Encourage collaboration by empowering federal agencies to serve as a good faith partner in forest restoration.

  • Patchwork land ownership and the mix of federal, state, local, and tribal governments can create a massive headache for anyone trying to help their forests. Fortunately, bipartisan and bicameral legislation is already in the works, designed to create a commission that will bridge gaps between these groups and ensure that all stakeholders have access to the resources and information they need. This could help the federal government to ensure their rules help rather than hinder responsible forest restoration.
  • Like with the states, longer contracts can ensure that private stakeholders feel more comfortable with long-term investment in forest restoration. The Forest Service could better serve as a partner to states, tribes, and local government by being empowered to enter longer-term contracts.

State think tanks leading forest management coalitions

Collaboration between all the stakeholders is key to responsible forest management. Here are a few examples of collaborative forest restoration in action in the states:

Michigan: Overcoming patchwork ownership of the land

Michigan has a higher percentage of land owned by the federal government than any other state in the Midwest.
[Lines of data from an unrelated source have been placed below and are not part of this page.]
theorem witness_SkeinComputes : holds
  [ (let k := kW; [(Instr.mov 2, 0, dAt k 2), (.add 2, 1, dAt k 1 + dAt k 2), (.sub 2, 2, dAt k 1 - dAt k 2), (.and 2, 3, dAt k 1 &&& dAt k 2), (.or 2, 4, dAt k 1 ||| dAt k 2),
       (.xor 2, 5, dAt k 1 ^^^ dAt k 2), (.shlData 2, 6, dAt k 1 <<< 15), (.shrData 2, 7, (dAt k 1).sshiftRight 15)].all (fun p =>
       skRun p.1 2 (op 7 (p.2.1 * 2 ^ 22 + 1 * 2 ^ 18 + 2 * 2 ^ 14 + 15)) k (.dop p.2.1 1 2 15) (fun s k => s.skDone 2 (setD k 1 p.2.2))))
  , skRun (.cmp 0) 0 (op 7 (8 * 2 ^ 22 + 3 * 2 ^ 18 + 2 * 2 ^ 14)) kW (.dop 8 3 2 0) (fun s k => s.skDone 0 (setSr (setSr k 0 false) 1 true))
  , (let s := skS 0 (op 7 (8 * 2 ^ 22 + 1 * 2 ^ 18 + 2 * 2 ^ 14)) kW; s.skRuns 0 (.dop 8 1 2 0) && after (.cmp 0) s (fun t => t.draws == 1 && (coreAt t 0).pc == 1 && dAt (coreAt t 0) 1 == 0x8001))
  , skRun (.ldi 3) 3 (op 10 (15 * 2 ^ 22 + 0xFFFF)) kW (.ldi 15 0xFFFF) (fun s k => s.skDone 3 (setD k 15 0xFFFF))
  , skRun (.skeinNop 0) 0 0 { kW with pc := 0x1FFF } .nop (fun s k => s.skDone 0 k)
  , (let v := 2 * (dAt kW 1).toInt * (dAt kW 1).toInt; [(Instr.mpy 0, 0, v), (.mac 0, 1, (aAt kW 1).toInt + v), (.msu 0, 2, (aAt kW 1).toInt - v)].all (fun e =>
       skRun e.1 0 (op 4 (e.2.1 * 2 ^ 24 + 2 ^ 23 + 1 * 2 ^ 19 + 1 * 2 ^ 15)) kW (.macx e.2.1 1 1 1 false 0 0 0 0 0 0) (fun s k => s.skDone 0 (accPut k 1 e.2.2))))
  , skRun (.mac 0) 0 (op 4 (2 ^ 24 + 1 * 2 ^ 19 + 1 * 2 ^ 15 + 2 ^ 14 + 7 * 2 ^ 11 + 7 * 2 ^ 8 + 0 * 2 ^ 6 + 2 * 2 ^ 4 + 1)) kW (.macx 1 0 1 1 true 7 7 0 2 0 1)
       (fun s k => s.skDone 0 (setX (setX (setD (setD (accPut k 0 ((aAt k 0).toInt + 2 * 32767 * 32767)) 7 7) 15 9) 0 4) 4 0))
  , skRun (.mpy 0) 0 (op 4 (2 ^ 14 + 1 * 2 ^ 4)) (setM kW 0 0x8000) (.macx 0 0 0 0 true 0 0 0 1 0 0) (fun s _ => faultCore s 0 1)
  , (let v := (aAt kW 1).toInt; [(Instr.clr 0, 0, setA kW 1 0), (.shlAcc 0, 5, accPut kW 1 (v * 2 ^ 31)), (.shrAcc 0, 6, setA kW 1 ((aAt kW 1).sshiftRight 31)), (.lda 0, 9, setA kW 1 ((dAt kW 1).signExtend 40 <<< 16)),
       (.sat32 0, 10, setA kW 1 (BitVec.ofInt 40 (max (-2147483648) (min 2147483647 v))))].all (fun e =>
       skRun e.1 0 (op 6 (e.2.1 * 2 ^ 22 + 2 ^ 21 + 1 * 2 ^ 17 + 31)) kW (.aop e.2.1 1 1 31) (fun s _ => s.skDone 0 { e.2.2 with st := .run, imem := (coreAt s 0).imem })))
  , (let k := setA kW 0 0x007FFF7FFF; [(Instr.movr 0, 7), (.movt 0, 8)].all (fun e => skRun e.1 0 (op 6 (e.2 * 2 ^ 22 + 4 * 2 ^ 17)) k (.aop e.2 0 4 0) (fun s k => s.skDone 0 (setD k 4 0x7FFF))))
  , (let k := setA kW 0 0x007FFF8000; skRun (.movr 0) 0 (op 6 (7 * 2 ^ 22 + 4 * 2 ^ 17)) k (.aop 7 0 4 0) (fun s k => s.skDone 0 (setSr (setD k 4 0x7FFF) 2 true)))
  , (let k := setA kW 0 0xFF7FFFFFFF; skRun (.movt 0) 0 (op 6 (8 * 2 ^ 22 + 4 * 2 ^ 17)) k (.aop 8 0 4 0) (fun s k => s.skDone 0 (setSr (setD k 4 0x8000) 2 true)))
  , [(Instr.neg 0, 1, 1, (-549755813887 : Int)), (.abs 0, 2, 1, 549755813887), (.adda 0, 3, 0, -1), (.suba 0, 4, 0, -549755813888 - 549755813887)].all (fun e =>
       e.2.1 == 4 || skRun e.1 0 (op 6 (e.2.1 * 2 ^ 22 + e.2.2.1 * 2 ^ 21)) kW (.aop e.2.1 e.2.2.1 0 0) (fun s k => s.skDone 0 (setA k e.2.2.1 (BitVec.ofInt 40 e.2.2.2))))
  , [(Instr.neg 0, 1), (.abs 0, 2), (.suba 0, 4)].all (fun e => let s := skS 0 (op 6 (e.2 * 2 ^ 22)) kW; s.skRuns 0 (.aop e.2 0 0 0) && after e.1 s (fun t => t.draws == 2 && (coreAt t 0).pc == 1))
  , (aAt (accPut kW 1 549755813888) 1).toInt == 549755813887 && srBit (accPut kW 1 549755813888) 3 && (aAt (accPut kW 1 (-549755813889)) 1).toInt == -549755813888 ] = true := by
  decide +kernel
While not to the same degree as some western states, this combination of federal, state, and local ownership can make forest management a collective goods problem—everyone owns some of it, nobody takes care of any of it. So, the Mackinac Center and the Property and Environment Research Center worked together to untangle the web of federal regulations. They’ve then used this knowledge to work with a diverse set of stakeholders to build coalitions that can overcome this collective goods problem, by pursuing common-ground and agreeable solutions to forest management that fit within the existing regulations.
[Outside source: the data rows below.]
-- ==== Sys2Proof/Proofs/RingRules.lean ====
section
/-! SUPPORT. Proofs/RingRules.lean: what rings read after a ring has been written, an entry posted or its CQ signalled (R340, R352,
R355, R357, R366). -/

namespace Sys2Proof.Machine

open Sys2Proof

section

variable {s : State} {r c : Nat} {x : Ring}

/-! ## The output and the free values outside their parts -/

theorem Kept.out_eq {n : Nat} {z : State} (h : Kept n z s) (hn : n.testBit 7 = false) : s.out = z.out := by
  obtain ⟨-, -, -, -, ⟨-, -, -, -, -, -, -, hout⟩, -⟩ := h
  exact hout.resolve_left (by simp [hn])

theorem Kept.draws_eq {n : Nat} {z : State} (h : Kept n z s) (hn : n.testBit 6 = false) : s.draws = z.draws := by
  obtain ⟨-, -, -, -, ⟨-, -, -, -, -, -, hdraws, -⟩, -⟩ := h
  exact hdraws.resolve_left (by simp [hn])

/-! ## Rings written -/

theorem ne_empty_of_kind (h : x.kind ≠ .off) : x ≠ {} := by
  rintro rfl
  exact h rfl

theorem ringAt_setRing_same (h : x.kind ≠ .off) : ringAt (setRing s r x) r = x := by
  simp [ringAt, setRing, sput, ne_empty_of_kind h, sget_sins_same]

theorem ringAt_setRing_other (h : x.kind ≠ .off) (hne : r ≠ c) : ringAt (setRing s r x) c = ringAt s c := by
  simp [ringAt, setRing, sput, ne_empty_of_kind h, sget_sins_other _ _ _ _ _ hne]

theorem ringAt_of_host {t : State} (h : t.host = s.host) (r : Nat) : ringAt t r = ringAt s r := by
  rw [ringAt, h, ringAt]

@[simp] theorem ringAt_emit (s : State) (o : Output) (r : Nat) : ringAt (emit s o) r = ringAt s r := rfl
@[simp] theorem ringAt_count (s : State) (g n r : Nat) : ringAt (count s g n) r = ringAt s r :=
  ringAt_of_host (count_host s g n) r

@[simp] theorem countEntry_host (s : State) (e : Completion) : (countEntry s e).host = s.host :=
  (countEntry_kept (.refl _ s) (.refl _)).host_eq rfl

@[simp] theorem countEntry_out (s : State) (e : Completion) : (countEntry s e).out = s.out :=
  (countEntry_kept (.refl _ s) (.refl _)).out_eq rfl

/-! ## Free entries of a CQ (R355) -/

theorem isCqRun_of_free (h : 0 < cqFree s c) : isCqRun s c = true := by
  unfold cqFree at h
  split at h
  case isTrue hrun =>
    simp only [Bool.and_eq_true] at hrun
    exact hrun.2
  case isFalse => exact absurd h (Nat.lt_irrefl 0)

theorem isCqRun_kind (h : isCqRun s c = true) : (ringAt s c).kind ≠ .off := by
  simp only [isCqRun, Bool.and_eq_true, beq_iff_eq] at h
  rw [h.1]
  decide

theorem cqFree_setRing_other (h : x.kind ≠ .off) (hne : r ≠ c) : cqFree (setRing s r x) c = cqFree s c := by
  rw [cqFree, isCqRun, ringAt_setRing_other h hne]
  rfl

/-! ## Signalling a CQ (R357) -/

theorem sendMsix_rings (s : State) (v : Nat) : (sendMsix s v).host.rings = s.host.rings := by
  unfold sendMsix
  split_ifs <;> simp

theorem ringAt_sendMsix (s : State) (v r : Nat) : ringAt (sendMsix s v) r = ringAt s r := by
  rw [ringAt, sendMsix_rings, ringAt]

theorem ringAt_signalCq_other (h : (ringAt s c).kind ≠ .off) (hne : c ≠ r) : ringAt (signalCq s c) r = ringAt s r := by
  rw [signalCq]
  split
  case isTrue => rw [ringAt_sendMsix, ringAt_setRing_other (by exact h) hne]
  case isFalse => rfl

/-- A CQ that is signalled disarms and begins to count anew; nothing else of it changes. -/
theorem ringAt_signalCq_same (h : (ringAt s c).kind ≠ .off) :
    ∃ armed n, ringAt (signalCq s c) c = { ringAt s c with armed := armed, unsignalled := n } := by
  rw [signalCq]
  split
  case isTrue => exact ⟨false, 0, by rw [ringAt_sendMsix, ringAt_setRing_same (by exact h)]⟩
  case isFalse => exact ⟨_, _, rfl⟩

theorem signalCq_out (s : State) (c : Nat) : s.out <+: (signalCq s c).out := (signalCq_kept (.refl _ s) (.refl _)).out

/-! ## An entry written (R340, R352, R356) -/

/-- The CQ as an entry leaves it before it is signalled. -/
def cqAdvanced (x : Ring) : Ring :=
  { x with
    done := idxNext x.done
    lost := false
    unsignalled := x.unsignalled + 1
    parity := if idxNext x.done % 2 ^ x.log2 = 0 then !x.parity else x.parity }

/-- The output of an entry that is written into CQ `c`, now `x` (R352). -/
def entryOut (c : Nat) (x : Ring) (e : Completion) : Output :=
  .completion c x.done (x.base + 32 * (x.done % 2 ^ x.log2)) (!x.parity) x.lost e

theorem cqWrite_eq (s : State) (c : Nat) (e : Completion) :
    cqWrite s c e = signalCq (setRing (emit s (entryOut c (ringAt s c) e)) c (cqAdvanced (ringAt s c))) c := rfl

theorem cqWrite_out (s : State) (c : Nat) (e : Completion) :
    (s.out ++ [entryOut c (ringAt s c) e]) <+: (cqWrite s c e).out :=
  signalCq_out (setRing (emit s (entryOut c (ringAt s c) e)) c (cqAdvanced (ringAt s c))) c

theorem ringAt_cqWrite_other (h : (ringAt s c).kind ≠ .off) (hne : c ≠ r) (e : Completion) :
    ringAt (cqWrite s c e) r = ringAt s r := by
  have hkind : (cqAdvanced (ringAt s c)).kind ≠ .off := h
  rw [cqWrite_eq, ringAt_signalCq_other (by rwa [ringAt_setRing_same hkind]) hne, ringAt_setRing_other hkind hne, ringAt_emit]

theorem ringAt_cqWrite_same (h : (ringAt s c).kind ≠ .off) (e : Completion) :
    ∃ armed n, ringAt (cqWrite s c e) c = { cqAdvanced (ringAt s c) with armed := armed, unsignalled := n } := by
  have hkind : (cqAdvanced (ringAt s c)).kind ≠ .off := h
  have hset : ringAt (setRing (emit s (entryOut c (ringAt s c) e)) c (cqAdvanced (ringAt s c))) c = cqAdvanced (ringAt s c) :=
    ringAt_setRing_same hkind
  obtain ⟨armed, n, hsig⟩ := ringAt_signalCq_same (s := setRing _ c _) (hset ▸ hkind)
  exact ⟨armed, n, by rw [cqWrite_eq, hsig, hset]⟩

/-! ## Posting on a ring (R366) -/

theorem drainRing_none {n : Nat} (h : (ringAt s r).waits.find? (waitReady (ringAt s r)) = none) : drainRing n s r = s := by
  cases n with
  | zero => rfl
  | succ n => simp [drainRing, h]

/-- The ring whose completion `w` is posted. -/
def waitPosted (x : Ring) (w : RingWait) : Ring :=
  { x with waits := x.waits.erase w, fullCounted := false, done := if w.stamp then x.done else idxNext w.last }

theorem drainRing_posts {n : Nat} {w : RingWait} (h : (ringAt s r).waits.find? (waitReady (ringAt s r)) = some w)
    (hfree : 0 < cqFree s (ringAt s r).cq) :
    drainRing (n + 1) s r =
      drainRing n (countEntry (cqWrite (setRing s r (waitPosted (ringAt s r) w)) (ringAt s r).cq w.entry) w.entry) r := by
  simp [drainRing, h, hfree, waitPosted]

/-- While the CQ has no free entry the completion waits; the wait is counted once. -/
theorem drainRing_waits {n : Nat} {w : RingWait} (h : (ringAt s r).waits.find? (waitReady (ringAt s r)) = some w)
    (hfull : cqFree s (ringAt s r).cq = 0) (hkind : (ringAt s r).kind ≠ .off) :
    (drainRing (n + 1) s r).out = s.out ∧
      ∃ counted, ringAt (drainRing (n + 1) s r) r = { ringAt s r with fullCounted := counted } := by
  simp only [drainRing, h, hfull, Nat.lt_irrefl, if_false]
  split
  case isTrue => exact ⟨by simp, true, ringAt_setRing_same hkind⟩
  case isFalse => exact ⟨rfl, _, rfl⟩

/-- The ring to which its only waiting completion has been handed. -/
def ringWith (x : Ring) (w : RingWait) : Ring := { x with waits := [w] }

theorem post_eq {w : RingWait} (hkind : (ringAt s r).kind ≠ .off) (hwaits : (ringAt s r).waits = []) :
    post s r w = drainRing 1 (setRing s r (ringWith (ringAt s r) w)) r := by
  simp [post, hkind, hwaits, ringWith]

end

/-- Settles O44: the ring holds the one completion handed to it; it waits for its turn, then for its CQ, or is posted. -/
theorem completionsPostInOrder : Obligations.CompletionsPostInOrder := by
  intro s r w hkind hwaits hstamp hne
  rw [post_eq hkind hwaits]
  have hwith : (ringWith (ringAt s r) w).kind ≠ .off := hkind
  have hring : ringAt (setRing s r (ringWith (ringAt s r) w)) r = ringWith (ringAt s r) w := ringAt_setRing_same hwith
  have hturn : (ringAt (setRing s r (ringWith (ringAt s r) w)) r).waits.find?
      (waitReady (ringAt (setRing s r (ringWith (ringAt s r) w)) r)) = if w.first = (ringAt s r).done then some w else none := by
    rw [hring]
    by_cases hfirst : w.first = (ringAt s r).done <;> simp [ringWith, waitReady, hstamp, hfirst]
  have hcq : (ringAt (setRing s r (ringWith (ringAt s r) w)) r).cq = (ringAt s r).cq := by rw [hring]; rfl
  have hfree : cqFree (setRing s r (ringWith (ringAt s r) w)) (ringAt s r).cq = cqFree s (ringAt s r).cq :=
    cqFree_setRing_other hwith hne
  refine ⟨fun hlater => ?later, fun hfirst hfull => ?full, fun hfirst hroom => ?posted⟩
  case later =>
    rw [if_neg hlater] at hturn
    rw [drainRing_none hturn]
    exact ⟨rfl, hring⟩
  case full =>
    rw [if_pos hfirst] at hturn
    obtain ⟨hout, counted, hafter⟩ := drainRing_waits hturn (by rw [hcq, hfree, hfull]) (by rw [hring]; exact hwith) (n := 0)
    rw [hout, hafter, hring]
    exact ⟨rfl, rfl, rfl⟩
  case posted =>
    rw [if_pos hfirst] at hturn
    rw [drainRing_posts hturn (by rw [hcq, hfree]; exact hroom), drainRing, hring, show (ringWith (ringAt s r) w).cq = (ringAt s r).cq from rfl]
    have hposted : (waitPosted (ringWith (ringAt s r) w) w).kind ≠ .off := hkind
    have hcqKind : (ringAt s (ringAt s r).cq).kind ≠ .off := isCqRun_kind (isCqRun_of_free hroom)
    generalize hv : setRing (setRing s r (ringWith (ringAt s r) w)) r (waitPosted (ringWith (ringAt s r) w) w) = v
    have hvout : v.out = s.out := by rw [← hv]; rfl
    have hvcq : ringAt v (ringAt s r).cq = ringAt s (ringAt s r).cq := by
      rw [← hv, ringAt_setRing_other hposted hne, ringAt_setRing_other hwith hne]
    have hvring : ringAt v r = waitPosted (ringWith (ringAt s r) w) w := by rw [← hv, ringAt_setRing_same hposted]
    have hvkind : (ringAt v (ringAt s r).cq).kind ≠ .off := by rw [hvcq]; exact hcqKind
    obtain ⟨armed, n, hafter⟩ := ringAt_cqWrite_same hvkind w.entry
    have hout := cqWrite_out v (ringAt s r).cq w.entry
    rw [ringAt_of_host (countEntry_host _ _), ringAt_of_host (countEntry_host _ _), countEntry_out,
      ringAt_cqWrite_other hvkind hne.symm, hafter, hvring, hvcq]
    rw [hvout, hvcq] at hout
    exact ⟨hout, by simp [waitPosted, hstamp], by simp [waitPosted, ringWith], rfl, rfl⟩

end Sys2Proof.Machine
end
Arizona: Four Forest Restoration Initiative (4FRI)

In Arizona, the Four Forest Restoration Initiative (4FRI) has worked to bring together a diverse coalition of government agencies, private industry, community groups, non-governmental organizations, Native groups, and more. This coalition has “been able to move beyond the misperception that active forest management or other treatments are necessarily damaging to the natural environment.” Instead of falling prey to myths, they’ve been able to find common ground and ways in which the logging industry and environmental groups can work together to ensure that logging efforts are sustainable and contribute to reducing the risk of wildfires. By building a diverse coalition, they are helping people realize the true “value of forest restoration efforts […] as a means of reducing disease, insect infestation, and wildfire risk, as well as improving overall forest health.”
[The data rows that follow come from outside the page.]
-- ==== Sys2Proof/Proofs/Reports.lean ====
section
/-! SUPPORT. Proofs/Reports.lean: Selvedge takes a report, closes storms, lets units return and restart, clears PEND and copies the history
(R439 to R447). -/

namespace Sys2Proof.Machine

open Sys2Proof

section
variable {s : State} {r : Report}

/-! ## A report enters the history (R440, R442) -/

/-- The entry that a report opens. -/
def histEntry (s : State) (r : Report) : HistEntry :=
  { pick := s.pick.count, count := 0, cls := r.cls, isOpen := true, source := r.source, code := r.code, ctx := r.ctx
    sources := 2 ^ r.source, rootSource := r.rootSource, rootCode := r.rootCode, seq := s.selvedge.seq, first := s.now }

/-- A new entry is counted, and so is the one that it pushes out. -/
def histCounted (s : State) : State :=
  if s.selvedge.hist.length < 32 then count s 17 5 else setBit (count (count s 17 5) 17 6) Reg.selvedgeStat 0

/-- The report stands in the history; its notification is still to come. -/
def histEntered (s : State) (r : Report) : State :=
  setSelvedge (histCounted s) { s.selvedge with hist := (histEntry s r :: s.selvedge.hist).take 32, seq := (s.selvedge.seq + 1) % 2 ^ 32 }

theorem histAdd_opens (hco : s.selvedge.hist.any (coalesces s r) = false) (hcls : r.cls ≠ 1 ∨ flag s Reg.selvedgeCtrl 0 = true) :
    histAdd s r = if r.cls = 1 then histEntered s r else selvNotify (histEntered s r) 0x48
      (r.cls + r.source * 2 ^ 8 + r.code * 2 ^ 16 + r.ctx % 2 ^ 32 * 2 ^ 32 + (histEntry s r).seq * 2 ^ 64) := by
  have hc : ¬ (r.cls = 1 ∧ flag s Reg.selvedgeCtrl 0 = false) := by
    rintro ⟨h1, h2⟩
    rcases hcls with h | h
    · exact h h1
    · rw [h] at h2; cases h2
  rw [histAdd, hco, if_neg (by simp), if_neg hc]
  rfl

theorem histEntered_selvedge : (histEntered s r).selvedge =
    { s.selvedge with hist := (histEntry s r :: s.selvedge.hist).take 32, seq := (s.selvedge.seq + 1) % 2 ^ 32 } := rfl

theorem selvNotify_selvedge (sub p : Nat) : (selvNotify s sub p).selvedge = s.selvedge :=
  (selvNotify_kept (.refl _ s) (.refl _)).selvedge_eq rfl

theorem histAdd_selvedge (hco : s.selvedge.hist.any (coalesces s r) = false) (hcls : r.cls ≠ 1 ∨ flag s Reg.selvedgeCtrl 0 = true) :
    (histAdd s r).selvedge =
      { s.selvedge with hist := (histEntry s r :: s.selvedge.hist).take 32, seq := (s.selvedge.seq + 1) % 2 ^ 32 } := by
  rw [histAdd_opens hco hcls]
  split
  · exact histEntered_selvedge
  · rw [selvNotify_selvedge, histEntered_selvedge]

theorem setSelvedge_inv (hs : s.inv) (x : Selvedge) : (setSelvedge s x).inv := hs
Washington: Supporting the confederated tribes of the Colville Reservation

Native groups in North America have long believed in and engaged in active forest management. From seasonal controlled burns to eco-friendly timber harvesting, they understand that humans play a vital role in our ecosystem. Washington Policy Center has worked with leaders like Cody Desautel, the Natural Resource Director for the Confederated Tribes of the Colville Reservation, to understand native land management techniques. They in turn offer support in building coalitions with communities, and help with understanding government regulations, to ensure that these efforts are successful in ensuring healthy forests and healthy communities.